Choreography: Jerome Robbins
Music: J.S. Bach – Goldberg Variations
Context: A large-scale, plotless ballet set to Bach’s complete Goldberg Variations, structured as a series of solos, duets, and group dances. Robbins’s choreography mixes ballet and modern idioms, moving between restraint and play, elegance and experimentation.
Thinking Through Michel Foucault (1926-1984)’s Philosophy on the Art Essence
The Goldberg Variations is often seen as Robbins’s most ambitious philosophical ballet—a luminous exploration of form, variation, and style without narrative center. Through Foucault’s lens, this is not merely aesthetic experimentation—it is a choreography of epistemic dispersion, where subjectivity is decomposed into gestures, and the stage becomes a living archive of possible selves.
Bach’s music is itself structured around an Aria and 30 Variations, a format that suggests repetition without return. Foucault would understand this as a performance of difference within constraint—a principle that mirrors his own archaeological method: to excavate not the origin, but the discontinuities, the non-linear shifts that structure knowledge, identity, and art.
Robbins’s choreography does not illustrate the music. It converses with it, staging a series of dancerly “entries” into the score. These are not characters—they are bodily responses, variations of motion, differences internal to the same. There is no “truth” of the dance, no singular subject to follow. Instead, we witness a field of distributed bodies, each enacting a gestural modulation of the same underlying form.
This aligns with Foucault’s notion of the disappearance of the author. Robbins does not offer a thesis about the music or a statement about humanity. He allows the structure itself—Bach’s formality, the dancers’ disciplined training, the stage’s geometries—to produce a choreography without confession, a multiplicity without center.
Moreover, the ballet’s refusal of narrative is crucial. As Foucault emphasized, modernity displaces the sovereign subject and replaces it with networks of discourse, procedures, and operations. In The Goldberg Variations, there is no storyline, no psychological interior, no teleology. There is only structure in flux, subjectivities in motion, a choreography of coexistence.

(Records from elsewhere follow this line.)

-- ==== Sys2Proof/Proofs/PacketsTaken.lean ====
section
/-! PROOFS. O46: READ_REQ, READ_RESP and CNP packets, injection rates, and heartbeats (R360, R363, R423, R459). -/

namespace Sys2Proof.Machine

theorem confines_finishRepair (a n : Nat) : Confines [.repair, .regs] [.HBM_ERR] (finishRepair a n) := fun d => by
  simp only [finishRepair, confined_ite, confined_cons, confined_nil, and_true, implies_true, true_and]
  exact fun _ => ⟨rfl, rfl⟩

section reads
variable {s : State} {p : Fin 6} {pkt : Packet} (hs : s.dev.steady) (here : s.dev.deliverable pkt = true)
    (free : s.dev.fencedPacket (pktVc pkt) pkt.key = false)
include hs here free

/-! ### READ_REQ -/

/-- A READ_REQ draws its responses (R360). -/
theorem completes_readReq (kind : pkt.ptype.toNat = ptReadReq) (fits : pkt.addr.toNat + pkt.elems.toNat ≤ hbmSize) :
    Completes (.readReqReceive p pkt) s fun d => sameMemory s.dev d ∧ ∀ q ∈ readResponses s.dev pkt, Msg.packet (setFlag q 1 s.dev.epoch) ∈ d.outbox := by
  refine completes_taken (delivers_readReq p pkt s) hs here free fun e d noted o => ?_
  have act : takeReadReq p pkt e = (readResponses e pkt).map Upd.inject := by
    unfold takeReadReq
    split
    · rename_i none_
      have zero : pkt.elems = 0 := by simpa [kind] using none_
      rw [readResponses, zero]
      rfl
    · rw [if_neg (Nat.not_lt.2 fits)]
  have same : readResponses e pkt = readResponses s.dev pkt := by
    obtain ⟨hbm, marks, bad⟩ := noted.hbm
    have reads (a n : Nat) : e.readHbm a n = s.dev.readHbm a n := by simp only [Dev.readHbm, hbm, marks, bad]
    have here := (shape_congr noted.roles.coord).2
    simp only [readResponses, reads, here]
  have confined : Confined senderParts routerRegs ((readResponses e pkt).map Upd.inject) := (confined_map ..).2 fun _ _ => rfl
  rw [runAct_eq, act] at o
  refine ⟨(noted.memory.trans (confined.memory (by decide) e)).trans o.memory, fun q hq => o.sent ?_⟩
  rw [← noted.epoch]
  exact sent_injects (by rw [same]; exact hq) e

/-! ### READ_RESP -/

/-- The end of a request, at the last of its responses. -/
def endRead (p : Packet) (r : Coord × Nat × Nat × Nat × Nat) : Act := onlyIf p.isLast fun _ => [.route fun x => { x with reads := x.reads.erase r }]

omit hs here free in
theorem endRead_reads (r : Coord × Nat × Nat × Nat × Nat) (d : Dev) : (runAct (endRead pkt r) d).hbm = d.hbm ∧ (runAct (endRead pkt r) d).spm = d.spm ∧
    (runAct (endRead pkt r) d).route.reads = if pkt.isLast then d.route.reads.erase r else d.route.reads := by
  unfold endRead
  cases pkt.isLast with
  | false => rw [runAct_onlyIf_false]; exact ⟨rfl, rfl, rfl⟩
  | true => rw [runAct_onlyIf_true]; exact ⟨rfl, rfl, rfl⟩

/-- The bytes of a READ_RESP are placed by the record of its request (R360). -/
theorem completes_readResp {r : Coord × Nat × Nat × Nat × Nat} (known : s.dev.readRecord pkt = some r) : Completes (.readRespReceive p pkt) s fun d =>
    d.hbm = (runAct (writeHbm (r.2.2.2.1 + (pkt.addr.toNat - r.2.2.1)) pkt.payload pkt.bad) s.dev).hbm ∧ d.spm = s.dev.spm ∧
    d.route.reads = if pkt.isLast then s.dev.route.reads.erase r else s.dev.route.reads := by
  refine completes_taken (delivers_readResp p pkt s) hs here free fun e d noted o => ?_
  have recorded : e.readRecord pkt = some r := by
    rw [← known]
    simp only [Dev.readRecord, noted.reads]
  have act : takeReadResp pkt e = inSequence [writeHbm (r.2.2.2.1 + (pkt.addr.toNat - r.2.2.1)) pkt.payload pkt.bad,
      finishRepair (r.2.2.2.1 + (pkt.addr.toNat - r.2.2.1)) pkt.payload.length, endRead pkt r] e := by
    unfold takeReadResp
    rw [recorded]
    rfl
  rw [runAct_of_eq act, runAct_three] at o
  generalize r.2.2.2.1 + (pkt.addr.toNat - r.2.2.1) = a at *
  have write := confines_writeHbm a pkt.payload pkt.bad e
  have repair := confines_finishRepair a pkt.payload.length (runAct (writeHbm a pkt.payload pkt.bad) e)
  have written : (runAct (writeHbm a pkt.payload pkt.bad) e).hbm = (runAct (writeHbm a pkt.payload pkt.bad) s.dev).hbm :=
    hbm_writeHbm_congr noted.hbm.1 noted.hbm.2.2 _ _ _
  have spm₁ : (runAct (writeHbm a pkt.payload pkt.bad) e).spm = e.spm := keepAll_spm e (write.leaves (by decide))
  have reads₁ : (runAct (writeHbm a pkt.payload pkt.bad) e).route = e.route := keepAll_route e (write.leaves (by decide))
  generalize runAct (writeHbm a pkt.payload pkt.bad) e = e₁ at *
  have hbm₂ : (runAct (finishRepair a pkt.payload.length) e₁).hbm = e₁.hbm := keepAll_hbm e₁ (repair.leaves (by decide))
  have spm₂ : (runAct (finishRepair a pkt.payload.length) e₁).spm = e₁.spm := keepAll_spm e₁ (repair.leaves (by decide))
  have reads₂ : (runAct (finishRepair a pkt.payload.length) e₁).route = e₁.route := keepAll_route e₁ (repair.leaves (by decide))
  obtain ⟨hbm₃, spm₃, reads₃⟩ := endRead_reads (pkt := pkt) r (runAct (finishRepair a pkt.payload.length) e₁)
  have reads : d.route.reads = (runAct (endRead pkt r) (runAct (finishRepair a pkt.payload.length) e₁)).route.reads := (congrArg RouteSt.reads o.tables.1 :)
  refine ⟨by rw [o.hbm, hbm₃, hbm₂, written], by rw [o.spm, spm₃, spm₂, spm₁, noted.spm], ?_⟩
  rw [reads, reads₃, reads₂, reads₁, noted.reads]

/-- A READ_RESP that answers no request is dropped. -/
theorem completes_strayResp (unknown : s.dev.readRecord pkt = none) : Completes (.readRespReceive p pkt) s fun d =>
    sameMemory s.dev d ∧ d.route.reads = s.dev.route.reads := by
  refine completes_taken (delivers_readResp p pkt s) hs here free fun e d noted o => ?_
  have recorded : e.readRecord pkt = none := by
    rw [← unknown]
    simp only [Dev.readRecord, noted.reads]
  have act : takeReadResp pkt e = [] := by
    unfold takeReadResp
    rw [recorded]
  rw [runAct_eq, act, applyAll_nil] at o
  exact ⟨noted.memory.trans o.memory, (congrArg RouteSt.reads o.tables.1 :).trans noted.reads⟩

end reads

/-! ### Rates -/

/-- What a destination's rate becomes (R423). -/
theorem rated_setRate (t : Coord) (v : Nat) (d : Dev) : (runAct (setRate t v) d).rated t = (if d.portRateTo t ≤ v then none else some v, d.now) ∧
    ∀ f ∈ sentFields, (runAct (setRate t v) d).fld f = d.fld f := by
  rw [runAct_eq, setRate, applyAll_cons, applyAll_cons, applyAll_nil, apply_pump, apply_route]
  refine ⟨((sameTables_pump _).rated t).trans ?_, fun f hf => (sameTables_pump _).fld f hf⟩
  simp only [Dev.rated, Dev.rateSt, mapGet_mapSet, if_true]

/-- A CNP lowers the rate toward its source (R423). -/
theorem completes_cnp {s : State} {p : Fin 6} {pkt : Packet} (hs : s.dev.steady) (here : s.dev.deliverable pkt = true)
    (free : s.dev.fencedPacket (pktVc pkt) pkt.key = false) : Completes (.cnpReceive p pkt) s fun d => s.dev.counted d F.ROUTE_CONG_CNP_RX 0 1 ∧
    d.rated pkt.srcCoord = (if s.dev.portRateTo pkt.srcCoord ≤
      max (s.dev.rateOf pkt.srcCoord / 2) (s.dev.portRateTo pkt.srcCoord * s.dev.fld F.ROUTE_CFG_RMIN / 256) then none else
      some (max (s.dev.rateOf pkt.srcCoord / 2) (s.dev.portRateTo pkt.srcCoord * s.dev.fld F.ROUTE_CFG_RMIN / 256)), s.dev.now) := by
  refine completes_taken (delivers_cnp p pkt s) hs here free fun e d noted o => ?_
  have act : takeCnp pkt e = inSequence [fun _ => [addF F.ROUTE_CONG_CNP_RX 0 1],
      setRate pkt.srcCoord (max (s.dev.rateOf pkt.srcCoord / 2) (s.dev.portRateTo pkt.srcCoord * s.dev.fld F.ROUTE_CFG_RMIN / 256))] e := by
    rw [takeCnp, noted.rateOf, noted.portRateTo, noted.field (by decide)]
  rw [runAct_of_eq act, runAct_two] at o
  generalize max (s.dev.rateOf pkt.srcCoord / 2) (s.dev.portRateTo pkt.srcCoord * s.dev.fld F.ROUTE_CFG_RMIN / 256) = v at *
  have count : (runAct (fun _ => [addF F.ROUTE_CONG_CNP_RX 0 1]) e).fld F.ROUTE_CONG_CNP_RX = 
      (e.fld F.ROUTE_CONG_CNP_RX + 1) % 2 ^ (F.ROUTE_CONG_CNP_RX.hi - F.ROUTE_CONG_CNP_RX.lo + 1) := by rw [runAct_eq, applyAll_cons, applyAll_nil, fld_addF]
  have epoch : (runAct (fun _ => [addF F.ROUTE_CONG_CNP_RX 0 1]) e).epoch = e.epoch := by
    rw [Dev.epoch, Dev.epoch, Dev.bit, Dev.bit]
    rw [runAct_eq, applyAll_cons, applyAll_nil, addF, apply_fld, fld_setFld_apart e 0 0 _ rfl]
  have mark : Confined [.regs] [.ROUTE_CONG] [addF F.ROUTE_CONG_CNP_RX 0 1] := (confined_cons ..).2 ⟨rfl, confined_nil⟩
  have route : (runAct (fun _ => [addF F.ROUTE_CONG_CNP_RX 0 1]) e).route = e.route := keepAll_route e (mark.leaves (by decide))
  have rate : (runAct (fun _ => [addF F.ROUTE_CONG_CNP_RX 0 1]) e).portRateTo pkt.srcCoord = s.dev.portRateTo pkt.srcCoord :=
    (portRateTo_congr (congrArg RouteSt.v0 route) (congrArg RouteSt.v1 route) epoch (fun i => mark.reg e (by decide) i) _).trans (noted.portRateTo _)
  have gcnt : (runAct (fun _ => [addF F.ROUTE_CONG_CNP_RX 0 1]) e).gcnt = e.gcnt := keepAll_gcnt e (mark.leaves (by decide))
  have now : (runAct (fun _ => [addF F.ROUTE_CONG_CNP_RX 0 1]) e).now = s.dev.now := (congrArg BitVec.toNat gcnt).trans noted.now
  generalize runAct (fun _ => [addF F.ROUTE_CONG_CNP_RX 0 1]) e = m at *
  obtain ⟨rated, fields⟩ := rated_setRate pkt.srcCoord v m
  refine ⟨?_, (o.tables.2 _).trans (by rw [rated, rate, now])⟩
  rw [Dev.counted, o.fld (by decide) (by decide), fields _ (by decide), count, noted.fld _ (by decide)]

The dancers appear in various permutations—soloists, couples, ensembles—but none dominate. The ballet resists climax, and its only return is at the very end, when the Aria is restated. Yet this return is not resolution. It is echo, afterimage, resonance. Foucault would note that this final moment functions like the trace—not a conclusion, but a reminder that all systems of meaning are contingent, structured by what repeats and what differs.
Importantly, Robbins draws from both classical ballet and modern dance. This hybridity reflects the genealogical layering of technique. Every tendu, port de bras, or tilt of the torso is not just a gesture—it is a reference, a citation of embodied histories. The body becomes a palimpsest, revealing the historical sedimentation of aesthetics within the act of motion.
Foucault’s notion of the archive is operative here—not as a place of storage, but as a dynamic system of knowledge production. The Goldberg Variations performs the archive through dance: it unfolds not as preservation, but as variation-without-origin, meaning-without-authority, subjectivity-without-essence.
Thus, The Goldberg Variations is not simply formalism. It is a critical machine, a philosophical work that deconstructs the very premise of artistic interiority by dispersing the subject into a grid of movement, relation, and recurrence.
It is not a story.
It is a topological meditation on difference, danced across the architectures of tradition.